The SkillsBench finding that focused skills with two to three modules outperform comprehensive ones is directly relevant here (“SkillsBench,” Section 4.2). A skill that tries to cover an entire domain tends to underperform one that handles a specific thing well. The more practical question is whether to put a full workflow (data fetch, format, generate PDF) into one skill or split it. Current research supports splitting because, then, each piece becomes reusable, easier to update when something changes, and less likely to create unexpected behavior when one module’s scope drifts.

What about skills for noncoders or nonsoftware workflows?
Skills are format-agnostic. They’re structured instructions plus optional scripts, and the domain can be anything. A customer support team can encode their escalation criteria, tone guidelines, and the specific conditions where a human always takes over. A legal team can encode their document review checklist. A design team can encode component standards so reviews stay consistent across contributors. Atlassian’s Rovo agents are a useful reference outside the coding context. Their skills handle ticket triage, Confluence page creation, and service request routing, none of which is software engineering.

When should you deprecate a skill?
This is the question that gets skipped most often. The “SoK” paper argues for treating skills like any other maintained artifact through discovery, refinement, evaluation, update, and eventually deprecation (see Figure 2 in the paper). A skill that was compensating for a model capability gap six months ago may now be redundant, and worse than redundant if it’s overriding better native behavior. The practical test is to run the task with and without the skill and check if the skill still helps. If the gap has closed, retire it.

What breaks as the library grows

A single well-written skill works well. As libraries grow, flat retrieval breaks down, and the “AgentSkillOS” paper is the first to study this systematically across ecosystem scales from 200 to 200,000 skills.

Flat skill libraries don’t scale. When the agent scans a flat directory of, say, 80+ skills on every request, retrieval becomes unreliable. Two skills with similar descriptions start triggering interchangeably and behavior becomes nondeterministic for the same input. At the extreme, the orchestrator falls into routing collapse, where it consistently invokes the wrong skill because the semantic embeddings of two similar skills are indistinguishable. The output looks reasonable BUT the wrong skill ran.

The fix the paper proposes is capability trees: organize skills into a hierarchy rather than a flat list. Top-level domains like code, data, docs, with more specific skills as branches and leaves. The agent navigates from domain to branch to leaf instead of scanning everything. They also introduce a usage frequency queue, where skills that aren’t being invoked or aren’t improving outcomes get moved to a dormant index so they don’t pollute retrieval for active skills.

Testing this across ecosystems ranging from 200 to over 200,000 skills, the structured approach consistently outperformed flat invocation, and the gap widened as library size grew.

This pattern shows up in how production teams manage their libraries too.
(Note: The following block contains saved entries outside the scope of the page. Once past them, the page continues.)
-- ==== Sys2Proof/Machine/Operands.lean ====
section
/-!
DEFINITION. The operands of the decode structures: how each value is assembled from the frame's bytes at the cursor
(30_encoding.md R65 to R71; 42_adaptation_field_decoder.md R147 to R159), and each sub-field's reader: its bounds
checks in order, its value and the cursor after it. Arithmetic is on naturals, and the result is then stored in a
field of the record's width (00_scope.md R10); Sys2Proof/Laws/Operands.lean shows that nothing is cut off.
-/
namespace Sys2Proof.Machine

/-- `sext_8(b)` (R10, D20). -/
def sext8 (b : Byte) : Int := if b.toNat < 128 then (b.toNat : Int) else (b.toNat : Int) - 256

/-- `clockref(c)` (R147, R65). -/
def clockRef (F : List Byte) (c : Nat) : ClockRef where
  base := BitVec.ofNat 33 (memRead F c 4 * 2 + bits (byteAt F (c + 4)) 7 7)
  extension := BitVec.ofNat 9 (bits (byteAt F (c + 4)) 0 0 * 256 + (byteAt F (c + 5)).toNat)

/-- The LTW value (R157, R69). -/
def ltwValue (F : List Byte) (c : Nat) : Ltw where
  valid := (byteAt F c)[7]
  offset := BitVec.ofNat 15 (bits (byteAt F c) 6 0 * 256 + (byteAt F (c + 1)).toNat)

/-- The piecewise rate (R158, R70). -/
def piecewiseRateValue (F : List Byte) (c : Nat) : BitVec 22 :=
  BitVec.ofNat 22
    (bits (byteAt F c) 5 0 * 65536 + (byteAt F (c + 1)).toNat * 256 + (byteAt F (c + 2)).toNat)

/-- The seamless-splice value (R159, R71): the source's formula, with `+` and not OR (90_conflicts.md C7), and "high 7
bits of byte2" in place (D6). -/
def seamlessSpliceValue (F : List Byte) (c : Nat) : SeamlessSplice where
  spliceType := BitVec.ofNat 4 ((byteAt F c).toNat >>> 4)
  dtsNextAu := BitVec.ofNat 33
    ((byteAt F c &&& 0x07#8).toNat * 2 ^ 29 + (byteAt F (c + 1)).toNat * 2 ^ 22 +
      (byteAt F (c + 2) &&& 0xFE#8).toNat * 2 ^ 14 + (byteAt F (c + 3)).toNat * 2 ^ 7 +
      ((byteAt F (c + 4) &&& 0xFE#8).toNat >>> 1))

/-- PCR and OPCR: `need(c, 6, f)`, then `clockref(c)` (R148, R149). -/
def readClockRef (F : List Byte) (afEnd c : Nat) (f : FieldId) : Except FieldId (ClockRef × Nat) :=
  readField F afEnd c 6 f (clockRef F c)

/-- splice_countdown (R150). -/
def readSpliceCountdown (F : List Byte) (afEnd c : Nat) : Except FieldId (Int × Nat) :=
  readField F afEnd c 1 .spliceCountdown (sext8 (byteAt F c))

/-- private_data: the length byte P, then the P bytes, each part with its own check (R151). -/
def readPrivateData (F : List Byte) (afEnd c : Nat) : Except FieldId (List Byte × Nat) :=
  match claim F afEnd c 1 .privateDataLength with
  | .ok _ =>
    readField F afEnd (c + 1) (byteAt F c).toNat .privateData (slice F (c + 1) (c + 1 + (byteAt F c).toNat))
  | .error e => .error e

/-- The extension header: E, then X, each with its own check; X is read even if E = 0 (R152, R153, R154). -/
def readExtensionHeader (F : List Byte) (afEnd c : Nat) : Except FieldId ((Byte × Byte) × Nat) :=
  match claim F afEnd c 1 .extensionLength with
  | .ok _ => readField F afEnd (c + 1) 1 .extensionFlags (byteAt F c, byteAt F (c + 1))
  | .error e => .error e

/-- LTW (R157). -/
def readLtw (F : List Byte) (afEnd c : Nat) : Except FieldId (Ltw × Nat) :=
  readField F afEnd c 2 .ltw (ltwValue F c)

/-- Piecewise rate (R158). -/
def readPiecewiseRate (F : List Byte) (afEnd c : Nat) : Except FieldId (BitVec 22 × Nat) :=
  readField F afEnd c 3 .piecewiseRate (piecewiseRateValue F c)

/-- Seamless splice (R159). -/
def readSeamlessSplice (F : List Byte) (afEnd c : Nat) : Except FieldId (SeamlessSplice × Nat) :=
  readField F afEnd c 5 .seamlessSplice (seamlessSpliceValue F c)

/-- The length byte of AF_BODY and what it needs before the sub-fields: a length above 183 raises AF_LENGTH before
F[5] is read (R142); otherwise af_end = 5 + L, the cursor is 6, and the flags byte A = F[5] is read (R143, R145). -/
def readBodyStart (F : List Byte) (length : Byte) : Except FieldId BodyWork :=
  if Config.maxAfLength < length.toNat then .error .afLength
  else
    match backstop F Config.afFlagsIndex 1 with
    | .ok _ =>
      .ok
        { length := length
          afEnd := 5 + length.toNat
          cursor := Config.afFirstSubfieldIndex
          flags := byteAt F Config.afFlagsIndex
          todo := byteAt F Config.afFlagsIndex
          pcr := none
          opcr := none
          spliceCountdown := none
          privateData := none
          extension := none }
    | .error e => .error e

end Sys2Proof.Machine
end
Atlassian recommends fewer than five skills per Rovo agent. OpenHands maintains a curated extensions repository with separate skill packages for discrete workflows rather than one monolithic skill set. Across all of them, scoped purposeful skill sets outperform comprehensive ones. More skills isn’t more capable. Past a point, it’s just more noise.

How orchestration can work differently

This section uses a different definition of skill than the rest of the article, so the distinction matters upfront.

In the “SkillOrchestra” paper, a skill isn’t a SKILL.md file. It’s a capability description used to match task requirements to individual agents in a multi-agent system (see Figure 3 in the paper). The concern isn’t procedural knowledge for one agent but figuring out which agent in a pool should handle a given task and why.

The problem it’s solving is that standard reinforcement learning approaches to multi-agent routing don’t hold up as systems grow. Adding a new agent or modifying a workflow means retraining from scratch. RL policies also tend to send everything to the highest-capability agent regardless of cost, which looks fine in evaluation but gets expensive when you’re running it in production.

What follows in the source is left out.